Весь 1841 год велись дискуссии о целесообразности строительства, и вот наконец в январе следующего года на специальном совещании было принято утвердительное решение. К тому же по примеру Бельгии деньги выделила государственная казна, а главными строителями назначены все те же П.П. Мельников и Н.О. Крафт. Каждый из них отвечал за свой участок. Мельников − за Санкт-Петербург − Бологое, Крафт − за Бологое − Москва.
Первые шпалы положили уже летом 1843 года. Полотно делали сразу под два пути. Для скорости прокладки была выписана американская техника. Ширина колеи − 1524 мм, более узкая по сравнению с Царскосельской.
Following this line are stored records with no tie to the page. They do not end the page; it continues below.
/-- The part record. -/
def Safety.PartShows (s : State) (bs : List Byte) : Prop :=
  Holds bs 2 2 s.reports.notice.toNat ∧
  (∀ n : Notice, (number bs 2 2).testBit (noticePlace n) = hasNotice s.reports.notice n) ∧
  Holds bs 4 1 (match s.mode with
    | .run => 0
    | .stabled => 1) ∧
  Holds bs 5 1 (abNumber s.cab) ∧ Holds bs 6 1 (s.clear.left.toNat + 2 * s.clear.right.toNat) ∧
  Holds bs 7 1 (match s.wakeCause with
    | .none => 0
    | .door _ => 1
    | .wake => 2
    | .runChain => 3) ∧
  Holds bs 8 1 (match s.wakeCause with
    | .door d => d.val + 1
    | _ => 0) ∧
  Holds bs 9 3 0 ∧ Holds bs 12 4 s.clock.toNat ∧ Holds bs 16 46 0

/-- The fault record. -/
def Safety.FaultShows (s : State) (bs : List Byte) : Prop :=
  match s.reports.fault with
  | none => Holds bs 2 1 0 ∧ Holds bs 3 1 255 ∧ Holds bs 4 58 0
  | some e =>
    Holds bs 2 1 (match e.cause with
      | .placement => 1
      | .areaRead => 2
      | .hostWrite => 3
      | .reportWrite => 4) ∧
    Holds bs 3 1 (match e.lane with
      | none => 255
      | some l => l.val) ∧
    Holds bs 4 4 e.offset ∧ Holds bs 8 4 e.stamp.toNat ∧ Holds bs 12 2 e.further ∧ Holds bs 14 48 0

/-- The camera record of a port. -/
def Safety.CameraShows (s : State) (p : PortId) (bs : List Byte) : Prop :=
  let q := s.ports[p]
  let c := q.camera
  let covered (i : Nat) : Nat := match c.coverage[i]? with
    | none => 0
    | some d => d.val + 1
  Holds bs 2 1 p.val ∧ Holds bs 3 1 q.undefined.toNat ∧
  Holds bs 4 1 (match q.state with
    | .parked => 0
    | .seeking => 1
    | .live => 2
    | .lost => 3) ∧
  Holds bs 5 1 (roleNumber c.role) ∧
  Holds bs 6 1 (abNumber c.tip) ∧ Holds bs 7 1 (abNumber c.side) ∧ Holds bs 8 1 (covered 0) ∧ Holds bs 9 1 (covered 1) ∧
  Holds bs 10 2 c.width ∧ Holds bs 12 2 c.height ∧ Holds bs 14 2 (c.silence / 1000) ∧ Holds bs 16 1 c.patchLimit ∧
  Holds bs 17 1 c.interval ∧ Holds bs 18 2 0 ∧ Holds bs 20 4 q.health.good.toNat ∧ Holds bs 24 4 q.health.bad.toNat ∧
  Holds bs 28 4 q.health.aborted.toNat ∧ Holds bs 32 4 q.health.mismatched.toNat ∧ Holds bs 36 4 q.health.patched.toNat ∧
  Holds bs 40 4 q.health.disorder.toNat ∧ Holds bs 44 4 q.health.losses.toNat ∧ Holds bs 48 14 0

/-- The soil record of a camera; the score is present in CLEAN, SMEARED and BLINDED (R57). -/
def Safety.SoilShows (s : State) (p : PortId) (bs : List Byte) : Prop :=
  let m := s.soil[p]
  Holds bs 2 1 (match m.state with
    | .unlearned => 0
    | .learning => 1
    | .clean => 2
    | .smeared => 3
    | .blinded => 4) ∧
  Holds bs 3 1 (if m.state = .unlearned ∨ m.state = .learning then 255 else m.score) ∧
  Holds bs 4 1 (m.suspended.toNat + 2 * m.abandoned.toNat) ∧
  (match m.learning with
    | none => Holds bs 5 3 0
    | some g => Holds bs 5 1 1 ∧ Holds bs 6 1 g.target ∧ Holds bs 7 1 g.taken) ∧
  (∀ i : Fin 48, (number bs 8 6).testBit i.val = m.blocked[i]) ∧
  (∀ i : Fin 48, (number bs 14 6).testBit i.val = m.informative[i]) ∧
  Holds bs 20 4 m.skips.toNat ∧ Holds bs 24 38 0

/-- The record of a door; doors 1 to 4 are on side A, doors 5 to 8 on side B (R130). -/
def Safety.DoorShows (s : State) (d : DoorId) (bs : List Byte) : Prop :=
  let r := s.doors[d]
  let viewed : Option Stamp := match r.state with
    | .viewing from_ => some from_
    | .assured from_ => some from_
    | _ => none
  let stamp (x : Option Stamp) : Nat := match x with
    | none => 0
    | some a => a.toNat
  Holds bs 2 1 (d.val + 1) ∧ Holds bs 3 1 (if d.val < 4 then 1 else 2) ∧ Holds bs 4 1 r.level.toNat ∧
  Holds bs 5 1 (doorNumber r.state) ∧
  Holds bs 6 1 r.isolated.toNat ∧
  Holds bs 7 1 (r.opened.isSome.toNat + 2 * viewed.isSome.toNat + 4 * r.lastView.isSome.toNat) ∧
  Holds bs 8 4 (stamp r.opened) ∧ Holds bs 12 4 (stamp viewed) ∧ Holds bs 16 2 r.lapses ∧
  (match r.lastView with
    | none => Holds bs 18 2 0
    | some (display, tile) => Holds bs 18 1 display.val ∧ Holds bs 19 1 tile) ∧
  Holds bs 20 2 (r.dwell / 1000) ∧ Holds bs 22 8 0

/-- A tile entry of a display record, from the offset on: a tile that the frame tile list holds, or none. -/
def Safety.TileShows (bs : List Byte) (off : Nat) : Option FrameTile → Prop
  | none => Holds bs off 1 0 ∧ Holds bs (off + 1) 1 255 ∧ Holds bs (off + 2) 4 0
  | some t =>
    let alternate := match t.shown with
      | none => false
      | some v => v.alternate
    Holds bs off 1 (1 + 2 * t.drawn.toNat + 4 * alternate.toNat + 8 * t.shown.isSome.toNat) ∧
    Holds bs (off + 2) 1 ((decide (t.fill = .striped)).toNat + 2 * (decide (t.fill = .black)).toNat + 4 * t.stale.toNat +
      8 * (decide (t.badge = .blinded)).toNat + 16 * (decide (t.badge = .smeared)).toNat + 32 * alternate.toNat) ∧
    Holds bs (off + 3) 1 0 ∧
    (match t.shown with
      | none => Holds bs (off + 1) 1 255 ∧ Holds bs (off + 4) 2 0
      | some v => Holds bs (off + 1) 1 v.port.val ∧ Holds bs (off + 4) 2 (min (v.age / 1000) 65535))

/-- The record of a display: what its last frame start left (R109). -/
def Safety.DisplayShows (s : State) (d : DisplayId) (bs : List Byte) : Prop :=
  let p := s.displays[d]
  Holds bs 2 1 (if p.configured = false then 0 else if p.live then 2 else 1) ∧ Holds bs 3 1 p.effective.val ∧
  Holds bs 4 1 (match p.startOverride with
    | .none => 0
    | .left => 1
    | .right => 2
    | .both => 3) ∧
  Holds bs 5 3 0 ∧ Holds bs 8 4 p.frameCount.toNat ∧
  (∀ i, i < 8 → TileShows bs (12 + 6 * i) p.tiles[i]?) ∧ Holds bs 60 2 0

/-- A head or block offset as the lane record shows it (R187). -/
def Safety.offsetShown (w : Word) : Nat := if w.toNat % 32 = 0 ∧ w.toNat < 2 ^ 24 then w.toNat / 32 else 0

/-- The record of a lane whose queue holds at most four heads and whose chain position is at most 257: one number of 224 bits. -/
def Safety.LaneShows (s : State) (l : LaneId) (bs : List Byte) : Prop :=
  let v := s.lanes[l]
  let bits (low width : Nat) : Nat := number bs 2 28 / 2 ^ low % 2 ^ width
  let position := match v.state with
    | .running c => c.position
    | _ => 0
  v.queue.length ≤ 4 → position ≤ 257 →
  bits 0 2 = (match v.state with
    | .idle => 0
    | .running _ => 1
    | .faulted => 2) ∧
  bits 2 3 = v.queue.length ∧ bits 5 9 = position ∧ bits 14 32 = v.done.toNat ∧ bits 46 32 = v.failed.toNat ∧
  bits 78 32 = v.skipped.toNat ∧
  bits 110 19 = (match v.state with
    | .running c => offsetShown c.head
    | _ => 0) ∧
  bits 129 19 = (match inHand s l with
    | some (c, _) => offsetShown c.block
    | none => 0) ∧
  ∀ i, i < 4 → bits (148 + 19 * i) 19 = (match v.queue[i]? with
    | some w => offsetShown w
    | none => 0)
Для всех последующих дорог в России эта ширина стала неким эталоном. Есть две версии выбора именно этих цифр. Первый вариант − Мельникову и Крафту их подсказали американские инженеры, и действительно такие колеи встречались в южной части США. Другое предположение − в расчетах было просто удобно использовать круглые числа, то есть в данном случае 5 футов (60 дюймов). К тому же российские инженеры были уверены, что более узкая европейская ширина колеи не обеспечивала быстрый ход транспортного средства.
1 ноября 1851 года по железной дороге, которую четыре года спустя назовут Николаевской, был запущен первый поезд от Санкт-Петербурга до Москвы. Последующие полвека Россия, как и весь мир, активно строила стальные магистрали.
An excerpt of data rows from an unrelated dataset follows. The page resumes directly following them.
-- ==== Sys2Proof/Certificates/Slice0/Obligations.lean ====
section
/-! DEFINITION. The statements about the CJ1204, for the provers. Each docstring names the rules of spec/ a statement rests
on; a statement that rests on a choice of the model names the log entry. -/

open Sys2Proof Sys2Proof.Machine Sys2Proof.Safety

/-! ## The machine -/

/-- A step takes the command at the front of the queue: it is `exec` of that command on the state with the queue's rest. On an empty
queue it adds one to the vision clock, which wraps at 2^32, and changes nothing else (the model's choice, log entry 1). Stamps are added
and compared modulo 2^32 (section 2.3): a difference is its low 31 bits (log entry 8), and a stamp is reached where the clock is less
than 2^31 past it (log entry 9). -/
def Obligations.StepRunsFrontCommand : Prop :=
  (∀ (i : Instr) (rest : List Instr) (s : State), s.pending = i :: rest → step s = exec i { s with pending := rest }) ∧
  (∀ s : State, s.pending = [] →
    ∃ t, step s = .next t ∧ t = { s with clock := t.clock } ∧ t.clock.toNat = (s.clock.toNat + 1) % 2 ^ 32) ∧
  ∀ (a b : Stamp) (n : Nat),
    (stampAfter a n).toNat = (a.toNat + n) % 2 ^ 32 ∧ since b a = (b.toNat + 2 ^ 32 - a.toNat) % 2 ^ 31 ∧
    (reached b a = true ↔ (b.toNat + 2 ^ 32 - a.toNat) % 2 ^ 32 < 2 ^ 31)

/-- Every command has its effect in every state whose frames fit their slots: none is refused, none stops with a fault, and none
touches the queue of those that wait. -/
def Obligations.EveryCommandCompletes : Prop :=
  ∀ (i : Instr) (s : State), FramesInBounds s → ∃ t, exec i s = .next t ∧ t.pending = s.pending

/-- The state after reset meets the invariants. -/
def Obligations.ResetMeetsInvariants : Prop :=
  MemoryCanonical State.reset ∧ LinesExact State.reset ∧ ViewsNeedCab State.reset ∧ FramesInBounds State.reset ∧
  SoilInRange State.reset ∧ LanesInRange State.reset ∧ IvHasNotice State.reset ∧ NothingDue State.reset ∧
  ParkedWhereOff State.reset ∧ SlotsCoherent State.reset ∧ HoldersBounded State.reset ∧ MoverHasBlock State.reset ∧
  BlocksPlaced State.reset ∧ HaltsSettled State.reset ∧ VerdictsOfCab State.reset ∧ OverridesFollow State.reset

/-! ## Invariants that every step keeps -/

/-- The clear-view lines are active exactly when R141 says so. -/
def Obligations.ClearLinesStayExact : Prop :=
  ∀ s t : State, LinesExact s → step s = .next t → LinesExact t

/-- An UNDEFINED port stays PARKED, the evaluation queue holds no entry of a PARKED port, and while the part is STABLED every
port is PARKED and every door SHUT (section 1.2 of chapter 1, R48, R181 to R184). -/
def Obligations.OffPortsStayParked : Prop :=
  ∀ s t : State, ParkedWhereOff s → step s = .next t → ParkedWhereOff t

/-- Both memories keep their canonical form; IV stands only over a notice, and no record is left to be written when an event has
ended (R172, R175, R176). A write of a run of bytes leaves each of them at its address and every other byte as it was; a run is read
byte by byte. -/
def Obligations.MemoryAndReportsStaySettled : Prop :=
  (∀ s t : State, MemoryCanonical s ∧ IvHasNotice s ∧ NothingDue s → step s = .next t →
    MemoryCanonical t ∧ IvHasNotice t ∧ NothingDue t) ∧
  ∀ (m : Memory) (a : Nat) (bs : List Byte) (x n : Nat),
    (m.write a bs).read x = (if a ≤ x ∧ x < a + bs.length then bs.getD (x - a) 0 else m.read x) ∧
    m.readBytes a n = (List.range n).map fun i => m.read (a + i)

/-- Frame sizes stay within the largest a camera record allows, and soil counters, scores, interval counts and the evaluation
queue in their ranges (section 1.2 of chapter 1, R23, R43, R46, R53, R55). -/
def Obligations.FramesAndSoilStayInRange : Prop :=
  ∀ s t : State, FramesInBounds s ∧ SoilInRange s → step s = .next t → FramesInBounds t ∧ SoilInRange t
Исторически сложилось, что в России и Европе разная ширина колеи
Колея колее рознь
В России стандарт ширины колеи утвердился во время укладки шпал Николаевской железной дороги. В остальных странах инженеры руководствовались своими расчетами, а так как пути строились в основном разными инвесторами, то и ширина колеи везде отличалась. Например, была распространена практика использовать узкие колеи на трудных участках со сложным рельефом или при прокладке дороги по городам и поселкам − везде, где имелись непреодолимые киркой и взрывчаткой препятствия.
Широкая колея в те времена считалась атрибутом спокойствия и надежности. Однако в переломный момент объединения в одну сеть дорог европейцы поняли, что нужен единый стандарт, поскольку разные колеи доставляют огромные неудобства при транспортировке товаров и смене поезда.
Поэтому основным стандартом была выбрана наиболее распространенная в Европе ширина 4 фута 8,5 дюйма (1435 мм). Именно этот эталон до сих пор используют большинство стран, в том числе и европейских. Такую ширину выбрал британский изобретатель Джордж Стефенсон в 1830 году для запуска своего паровоза на участке Ливерпуль − Манчестер. Историки до сих пор не могут найти расчеты инженера, которые пояснили бы эти цифры, но легенда гласит, что такая ширина наблюдалась между осевой частью колес английских экипажей, запчасти которых использовали для конструирования первых паровых машин.
Российский эталон − 1520 или, точнее, 1524 мм. Разница настолько незначительна, что позволяет не менять колеса составов. Именно так и произошло в 1970 году. СССР, страны СНГ и Монголия стали использовать ширину 1520 мм.